Solaris / Resizing LVM PVs (was: Debian experiences)

Tom Buskey tom at buskey.name
Sun Nov 5 22:42:06 EST 2006


On 11/5/06, Ben Scott <dragonhawk at gmail.com> wrote:
> On 11/5/06, Tom Buskey <tom at buskey.name> wrote:
> >> Who wants a
> >> half-height, 18 GB SCSI drive, these days?
> >
> > Someone who runs older hardware at home
>
>   Yah, I used to do that, too.  But when you can get a PATA disk
> that's two orders of magnitude larger in capacity, half the size
> physically, a quarter of the heat and noise output, and five times
> faster, it gets hard to justify even "free" old hardware.

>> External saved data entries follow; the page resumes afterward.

-- ==== Sys2Proof/Tests/Slice0.lean ====
section
/-! SUPPORT. Tests: the well-formedness checks on ill-formed terms, a word of every constructor written out from the spec's
encoding table, single instructions from the spec's vectors (95_test_vectors.md, 96_test_vectors_derived.md), single steps,
and a witness for the hypotheses of each statement. -/

namespace Sys2Proof.Tests

open Sys2Proof.Machine

/-! ## Well-formedness -/

theorem test_wf_freq_reserved : (Instr.freq 0b0001#4).wellFormed = false := by decide

theorem test_wf_freq_div2 : (Instr.freq 0b1000#4).wellFormed = true := by decide

theorem test_wf_postinc_low_byte : (Instr.moveToPostinc .i1l .i1 1#7).wellFormed = false := by decide

theorem test_wf_postinc_high_byte : (Instr.moveToPostinc .i1h .i1 1#7).wellFormed = false := by decide

theorem test_wf_predec_low_byte : (Instr.moveToPredec .i3l .i3 1#7).wellFormed = false := by decide

theorem test_wf_predec_high_byte : (Instr.moveToPredec .i3h .i3 1#7).wellFormed = false := by decide

theorem test_wf_other_pair : (Instr.moveToPredec .i3h .i2 1#7).wellFormed = true := by decide

/-! ## Words

For every constructor a word written out from its row of spec/opcode_table.json, the fields at values that tell them apart: the
decoder reads it, and the encoder gives it back. -/

/-- The decoder reads the word as the instruction, and the encoder writes the instruction as the word. -/
def reads (l : List (IWord × Instr)) : Bool := l.all fun p => decide (decode p.1 = some p.2) && encode p.2 == p.1

theorem test_word_add : reads
    [(0b0001001100110000011010#22, .addDirect .r2 0xE5),
     (0b0110001100111111010010#22, .addIndexed .a .i0 0xD2),
     (0b0100101100001000100110#22, .addPostinc .i1l .i1 0x26),
     (0b0100101100010111010011#22, .addPredec .i2h .i1 0x53),
     (0b0001101100100011111110#22, .addR3 .ipl .i2),
     (0b0011101100101110100111#22, .addImm .r3 0x58),
     (0b0011001100000010010100#22, .addReg3 .i2l .iph .i0l)] = true := by decide

theorem test_word_addc : reads
    [(0b0001001101000100011010#22, .addcDirect .i0h 0xE5),
     (0b0110001101010011010010#22, .addcIndexed .i2l .i0 0xD2),
     (0b0100001101011100100110#22, .addcPostinc .i3h .i0 0x26),
     (0b0100101101101011010011#22, .addcPredec .stat .i1 0x53),
     (0b0001101101110111111101#22, .addcR3 .r1 .i1),
     (0b0011101101000010100111#22, .addcImm .i0l 0x58),
     (0b0011001101000111001011#22, .addcReg3 .r3 .r2 .i0h)] = true := by decide

theorem test_word_and : reads
    [(0b0001000010011000011010#22, .andDirect .i3l 0xE5),
     (0b0111100010100111010010#22, .andIndexed .iph .i3 0xD2),
     (0b0100000010110000100110#22, .andPostinc .r2 .i0 0x26),
     (0b0100000010111111010011#22, .andPredec .a .i0 0x53),
     (0b0001100010001011111101#22, .andR3 .i1l .i1),
     (0b0011100010010110100111#22, .andImm .i2h 0x58),
     (0b0011000010001011110010#22, .andReg3 .i1l .a .i1l)] = true := by decide

theorem test_word_cmp : reads
    [(0b0001000001101100011010#22, .cmpDirect .r3 0xE5),
     (0b0111100001111011010010#22, .cmpIndexed .r0 .i3 0xD2),
     (0b0101100001000100100110#22, .cmpPostinc .i0h .i3 0x26),
     (0b0100000001010011010011#22, .cmpPredec .i2l .i0 0x53),
     (0b0001100001011111111100#22, .cmpR3 .i3h .i0),
     (0b0011100001101010100111#22, .cmpImm .stat 0x58),
     (0b0011000001001100100011#22, .cmpRegs .i1h .i1l)] = true := by decide

theorem test_word_cmpa : reads
    [(0b0001000000000000011010#22, .cmpaDirect .i0l 0xE5),
     (0b0111000000001111010010#22, .cmpaIndexed .i1h .i2 0xD2),
     (0b0101100000011000100110#22, .cmpaPostinc .i3l .i3 0x26),
     (0b0101100000100111010011#22, .cmpaPredec .iph .i3 0x53),
     (0b0001100000110011111100#22, .cmpaR3 .r2 .i0),
     (0b0011100000111110100111#22, .cmpaImm .a 0x58),
     (0b0011000000010001010100#22, .cmpaRegs .i2l .i2h)] = true := by decide

theorem test_word_cmvd : reads
    [(0b0001010010010100011010#22, .cmvdDirect .i2h 0xE5),
     (0b0111010010100011010010#22, .cmvdIndexed .ipl .i2 0xD2),
     (0b0101010010101100100110#22, .cmvdPostinc .r3 .i2 0x26),
     (0b0101110010111011010011#22, .cmvdPredec .r0 .i3 0x53),
     (0b0001110010000111111111#22, .cmvdR3 .i0h .i3),
     (0b0011010010111100110110#22, .cmvdReg2 .i3l .i1h)] = true := by decide

theorem test_word_cmvs : reads
    [(0b0001010011011100011010#22, .cmvsDirect .i3h 0xE5),
     (0b0110110011101011010010#22, .cmvsIndexed .stat .i1 0xD2),
     (0b0100110011110100100110#22, .cmvsPostinc .r1 .i1 0x26),
     (0b0101010011000011010011#22, .cmvsPredec .i0l .i2 0x53),
     (0b0001110011001111111110#22, .cmvsR3 .i1h .i2),
     (0b0011010011111100011100#22, .cmvsReg2 .r2 .i0h)] = true := by decide

theorem test_word_cpl1 : reads
    [(0b0001011000100100011010#22, .cpl1Direct .iph 0xE5),
     (0b0110011000110011010010#22, .cpl1Indexed .r2 .i0 0xD2),
     (0b0100011000111100100110#22, .cpl1Postinc .a .i0 0x26),
     (0b0100111000001011010011#22, .cpl1Predec .i1l .i1 0x53),
     (0b0001111000010111111101#22, .cpl1R3 .i2h .i1),
     (0b0011011000111111110010#22, .cpl1Reg2 .i1l .a)] = true := by decide

theorem test_word_cpl2 : reads
    [(0b0001011001101100011010#22, .cpl2Direct .r3 0xE5),
     (0b0111111001111011010010#22, .cpl2Indexed .r0 .i3 0xD2),
     (0b0101111001000100100110#22, .cpl2Postinc .i0h .i3 0x26),
     (0b0100011001010011010011#22, .cpl2Predec .i2l .i0 0x53),
     (0b0001111001011111111100#22, .cpl2R3 .i3h .i0),
     (0b0011011001111111011000#22, .cpl2Reg2 .ipl .r1)] = true := by decide

theorem test_word_cpl2c : reads
    [(0b0001011100110100011010#22, .cpl2cDirect .r1 0xE5),
     (0b0111011100000011010010#22, .cpl2cIndexed .i0l .i2 0xD2),
     (0b0101011100001100100110#22, .cpl2cPostinc .i1h .i2 0x26),
     (0b0101111100011011010011#22, .cpl2cPredec .i3l .i3 0x53),
     (0b0001111100100111111111#22, .cpl2cR3 .iph .i3),
     (0b0011011100111110111110#22, .cpl2cReg2 .r0 .r3)] = true := by decide

theorem test_word_dec : reads
    [(0b0001011011111100011010#22, .decDirect .a 0xE5),
     (0b0110111011001011010010#22, .decIndexed .i1l .i1 0xD2),
     (0b0100111011010100100110#22, .decPostinc .i2h .i1 0x26),
     (0b0101011011100011010011#22, .decPredec .ipl .i2 0x53),
     (0b0001111011101111111110#22, .decR3 .r3 .i2),
     (0b0011011011111110010100#22, .decReg2 .i2l .iph)] = true := by decide

theorem test_word_decc : reads
    [(0b0001011111000100011010#22, .deccDirect .i0h 0xE5),
     (0b0110011111010011010010#22, .deccIndexed .i2l .i0 0xD2),
     (0b0100011111011100100110#22, .deccPostinc .i3h .i0 0x26),
     (0b0100111111101011010011#22, .deccPredec .stat .i1 0x53),
     (0b0001111111110111111101#22, .deccR3 .r1 .i1),
     (0b0011011111111101111010#22, .deccReg2 .stat .i3h)] = true := by decide

theorem test_word_inc : reads
    [(0b0001010001001100011010#22, .incDirect .i1h 0xE5),
     (0b0111110001011011010010#22, .incIndexed .i3l .i3 0xD2),
     (0b0101110001100100100110#22, .incPostinc .iph .i3 0x26),
     (0b0100010001110011010011#22, .incPredec .r2 .i0 0x53),
     (0b0001110001111111111100#22, .incR3 .a .i0),
     (0b0011010001111101010000#22, .incReg2 .i0l .i2h)] = true := by decide

theorem test_word_incc : reads
    [(0b0001010101010100011010#22, .inccDirect .i2h 0xE5),
     (0b0111010101100011010010#22, .inccIndexed .ipl .i2 0xD2),
     (0b0101010101101100100110#22, .inccPostinc .r3 .i2 0x26),
     (0b0101110101111011010011#22, .inccPredec .r0 .i3 0x53),
     (0b0001110101000111111111#22, .inccR3 .i0h .i3),
     (0b0011010101111100110110#22, .inccReg2 .i3l .i1h)] = true := by decide

theorem test_word_move : reads
    [(0b0001001010011100011010#22, .moveDirect .i3h 0xE5),
     (0b0110101010101011010010#22, .moveIndexed .stat .i1 0xD2),
     (0b0100101010110100100110#22, .movePostinc .r1 .i1 0x26),
     (0b0101001010000011010011#22, .movePredec .i0l .i2 0x53),
     (0b0001101010001111111110#22, .moveR3 .i1h .i2),
     (0b0011101010011010100111#22, .moveImm .i3l 0x58),
     (0b0011001010111101101101#22, .moveReg2 .r1 .i3l),
     (0b0000111011000111111111#22, .moveToR3 .i0h .i3),
     (0b0000110100010000100110#22, .moveToPostinc .i2l .i0 0x26),
     (0b0000110100011111010011#22, .moveToPredec .i3h .i0 0x53),
     (0b0000101101101011010010#22, .moveToIndexed .stat .i1 0xD2),
     (0b0000011011110100011010#22, .moveToDirect .r1 0xE5),
     (0b0000001010011100011010#22, .moveToDirectImm 0xE5 0x58)] = true := by decide

theorem test_word_mul : reads
    [(0b0001001110110000011010#22, .mulDirect .r2 0xE5),
     (0b0110001110111111010010#22, .mulIndexed .a .i0 0xD2),
     (0b0100101110001000100110#22, .mulPostinc .i1l .i1 0x26),
     (0b0100101110010111010011#22, .mulPredec .i2h .i1 0x53),
     (0b0001101110100011111110#22, .mulR3 .ipl .i2),
     (0b0011101110101110100111#22, .mulImm .r3 0x58),
     (0b0011001110000010010100#22, .mulReg3 .i2l .iph .i0l)] = true := by decide

theorem test_word_mula : reads
    [(0b0001000110000100011010#22, .mulaDirect .i0h 0xE5),
     (0b0110000110010011010010#22, .mulaIndexed .i2l .i0 0xD2),
     (0b0100000110011100100110#22, .mulaPostinc .i3h .i0 0x26),
     (0b0100100110101011010011#22, .mulaPredec .stat .i1 0x53),
     (0b0001100110110111111101#22, .mulaR3 .r1 .i1),
     (0b0011100110000010100111#22, .mulaImm .i0l 0x58),
     (0b0011000110000111001011#22, .mulaReg3 .r3 .r2 .i0h)] = true := by decide

theorem test_word_or : reads
    [(0b0001001011011000011010#22, .orDirect .i3l 0xE5),
     (0b0111101011100111010010#22, .orIndexed .iph .i3 0xD2),
     (0b0100001011110000100110#22, .orPostinc .r2 .i0 0x26),
     (0b0100001011111111010011#22, .orPredec .a .i0 0x53),
     (0b0001101011001011111101#22, .orR3 .i1l .i1),
     (0b0011101011010110100111#22, .orImm .i2h 0x58),
     (0b0011001011001011110010#22, .orReg3 .i1l .a .i1l)] = true := by decide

For disk drives, yeah.  But how much CPU do you really need for a file
server/dns/dhcp/web/a few other things?

> > I have a bunch of SATA drives in a "box" with a fan and a PC power
> > supply.  Long 42" SATA cables run from it to the controller in my home
> > server.
>
>   Yup, and with eSATA starting to take off, I expect this will become

I don't get what the deal is with eSATA.  I think it's just an
external port?  I have controller to 5" SATA extender cable, then 42"
SATA cable to disk.

> more and more common.  (Though I do wish something like Firewire had
> won out instead.  It would be nice to have just *one* cable running
> between the boxes.)

Yeah.  Well, there *is* USB 2.0.

> > That could be done with SCSI even more easily; one cable
> > going back to the controller.
>
>   Yup.  Old trick, and a great use for that extra AT tower case you
> had sitting around.  But see above about the march of hardware.  You
> can have the giant external SCSI JBOX, or a single PATA disk which
> holds twice as much.

Or, take that AT tower, stuff it with disks (primaryies, not
secondaries), controllers, fans and a gigabit ethernet card.  Throw
Linux in it w/ iSCSI target and RAID-5 and LVM the disks.  Or not.

Throw gigabit ethernet in your server and iSCSI initiator.  You have a SAN.

The hard part of that is cooling, power and monitoirng.  But it works.